Strengths and limitations
Computational models are an efficient method for studying wheelchair dynamics, however they are limited by model input accuracy [
12]. The use of passive dummy models is a particular limitation, as it disregards any active movements of the user. For the case of rolling down a slope this is not a major issue as users are advised to maintain their weight towards the rear of the wheelchair when descending [
13]. However, when navigating obstacles and for other situations where the user actively changes their position, future models will need to be modified to simulate user activity. Since the mass of the user represents the majority of the system mass, dummy stature is another limitation. The ISO dummies used represent the average stature of a wheelchair user [
18], but individual variations may affect model accuracy by changing the mass distribution and therefore the inertial characteristics and centre of mass of the user.

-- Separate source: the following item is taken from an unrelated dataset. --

-- ==== Sys2Proof/Machine/Fields.lean ====
section
/-! DEFINITION. The names of the registers and of their fields, PREFIX_REGISTER and PREFIX_REGISTER_FIELD, as the chapters' tables give them. -/

namespace Sys2Proof.Machine.R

Discrepancies between the simulation and experimental results were likely due to the model being highly sensitive to the material properties of the wheels, and limitations in the method of measuring axial friction of the wheels. This is demonstrated by the increased sensitivity of the model to the wheel unloading characteristics (Table
3). Rigid body models are unable to fully capture the dynamics of collisions [
41]. Since some deformation occurs on impact with the bump, finite-element methods could improve the accuracy of the tire contact calculations. Including tire deformation would also allow the rolling resistance of the wheelchair to be more accurately modelled. However, using finite element analysis in the model would greatly increase computational time and limit the number of simulations that could feasibly be run. The measured physical properties of the wheelchair were another possible source of error in the model. In particular, the accuracy of the wheel contact characteristics and the axial friction were limited by the methods used to measure them. Since the loading of the wheels were measured statically, they would not precisely match the dynamic loading characteristics during a collision. Measuring the dynamic loading of the wheels was outside the scope of this study. Using an unloaded axial friction load was also a limitation, but provided a reasonable approximation. Estimating friction coefficients from the deceleration of the wheels resulted in a less accurate model than using the friction loads from the unloaded wheel.